Cooking delicious pumpkin recipes reinforces math and science skills. You’ll find a recipe for The Keith Kids’ Favorite Pumpkin Bread, along with more pumpkin math ideas as well as pumpkin history, language arts, science, and art in our Pumpkin Fun article.

Go On A Leaf Walk!
Take a walk on a crisp fall day to see all of the wondrous colors of the season captured in fall foliage. Use this opportunity to introduce words and terms your children may have never heard before – like “fall foliage,” “autumn,” and the names of various trees you see – like elm, maple, birch, oak, etc. Here are some activities you can do with autumn leaves:

  • Match leaves you find on the ground to the trees they came from.
  • Step on leaves that have fallen to the ground and listen to their crunchy sound.

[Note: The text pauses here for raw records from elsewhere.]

-- ==== Sys2Proof/Machine/Tick.lean ====
section
/-! DEFINITION. The tick loop around an instruction: the host at a frame boundary, the interrupt service, fetch and
execute, the devices (60_exceptions R300 to R304, R370). -/

namespace Sys2Proof.Machine

/-! ## The host between frames (R2, R301, R370) -/

/-- A frame begins before the next step: `frame_cycles` is 0 or has reached `CYCLES_PER_FRAME` (R301, log 8). -/
def atFrameBoundary (s : State) : Bool := s.frameCycles == 0 || cyclesPerFrame ≤ s.frameCycles

/-- Some button is released in `old` and pressed in `new` (R370). -/
def newlyPressed (old new : Buttons) : Bool :=
  (!old.a && new.a) || (!old.b && new.b) || (!old.select && new.select) || (!old.start && new.start) ||
    (!old.up && new.up) || (!old.down && new.down) || (!old.left && new.left) || (!old.right && new.right)

/-- One action of the host: the buttons, the joypad request for a press, `running` cleared (R2, R301, R370). -/
def applyHostInput (s : State) (i : HostInput) : State :=
  let s1 := if newlyPressed s.buttons i.buttons then request s 4 else s
  { s1 with buttons := i.buttons, running := s.running && !i.stop }

/-- At a frame boundary `frame_cycles` starts again and the host's next action is taken; with none left the host does
nothing (R301, log 8). -/
def hostBoundary (s : State) : State :=
  if atFrameBoundary s then
    match s.hostInputs with
    | [] => { s with frameCycles := 0 }
    | i :: is => { applyHostInput s i with frameCycles := 0, hostInputs := is }
  else s

/-! ## One step (R300) -/

/-- The step's outputs and its T-cycle count start empty (R300, log 6, log 7). -/
def beginStep (s : State) : State := { s with cycles := 0, pixelOut := [], serialOut := [] }

/-- With `EI_DELAY = 1`, a running `ime_delay` counts down after an executed instruction and sets IME at 0 (R254,
R300). -/
def promoteIme (s : State) : State :=
  if s.cfg.eiDelay && 0 < s.imeDelay then
    { s with imeDelay := s.imeDelay - 1, ime := s.ime || s.imeDelay == 1 }
  else s

/-- The devices take the step's T-cycles, in the order PPU, timer, DMA; then the serial tap and the frame count
(R300, R304). -/
def advanceDevices (s : State) : State :=
  let s1 := ppuStep s s.cycles
  let s2 := timerStep s1 s.cycles
  let s3 := dmaStep s2 s.cycles
  let s4 := serialTap s3
  { s4 with frameCycles := s.frameCycles + s.cycles }

/-- What follows an executed instruction: the countdown and the devices (R300). -/
def finishInstr : Host.Outcome State Fault Refusal → Host.Outcome State Fault Refusal
  | .next s => .next (advanceDevices (promoteIme s))
  | .fault r => .fault r
  | .refused r => .refused r

/-- `step()` of R300: service, then one instruction or one halted tick, then the devices (R302). -/
def cpuStep (s : State) : Host.Outcome State Fault Refusal :=
  let s1 := serviceInterrupts (beginStep s)
  if s1.halted then .next (advanceDevices { s1 with cycles := s1.cycles + 4 })
  else finishInstr (exec (fetchInstr s1).1 (fetchInstr s1).2)

/-! ## An instruction where the next step fetches it (log 19) -/

/-- Bytes put into raw storage from an address on. -/
def storeBytes : List Byte → Word → State → State
  | [], _, s => s
  | v :: vs, a, s => storeBytes vs (a + 1) (rawWrite s a v)

/-- The address the next step fetches from: PC after the host's action and the interrupt service (R300, R301, R313). -/
def nextFetchAddress (s : State) : Word := (serviceInterrupts (beginStep (hostBoundary s))).pc

/-- The bytes put where the next step fetches, and what would keep the step from fetching them in order taken away: a
halt, the halt bug, a DMA lockout outside HRAM, the boot ROM shadow over them (log 19). -/
def placeInstr (bytes : List Byte) (s : State) : State :=
  let a := nextFetchAddress s
  { storeBytes bytes a s with
    halted := false
    haltBug := false
    dmaRunning := s.dmaRunning && inHram a
    bootRomEnabled := s.bootRomEnabled && !(decide (a.toNat < 0x100)) }

end Sys2Proof.Machine
end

  • Scoop leaves into a pile and jump in them.
  • Toss a bunch of leaves in the air and try to catch them as they float to the ground.
  • Take along a bag to collect fallen leaves. When you get home, sort the leaves according to shape, size, kind, and color and talk about the differences you see. Count the leaves.
  • Talk about the colors you see. Leaves contain a pallet of color at this time of year including gold, yellow, orange, red, burgundy, brown, and green in all kinds of combinations and patterns. Your children may ask why the leaves turn color. You’ll find a very simple explanation along with suggestions for leaf-themed arts and crafts activities in our Fun with Fall Leaves article.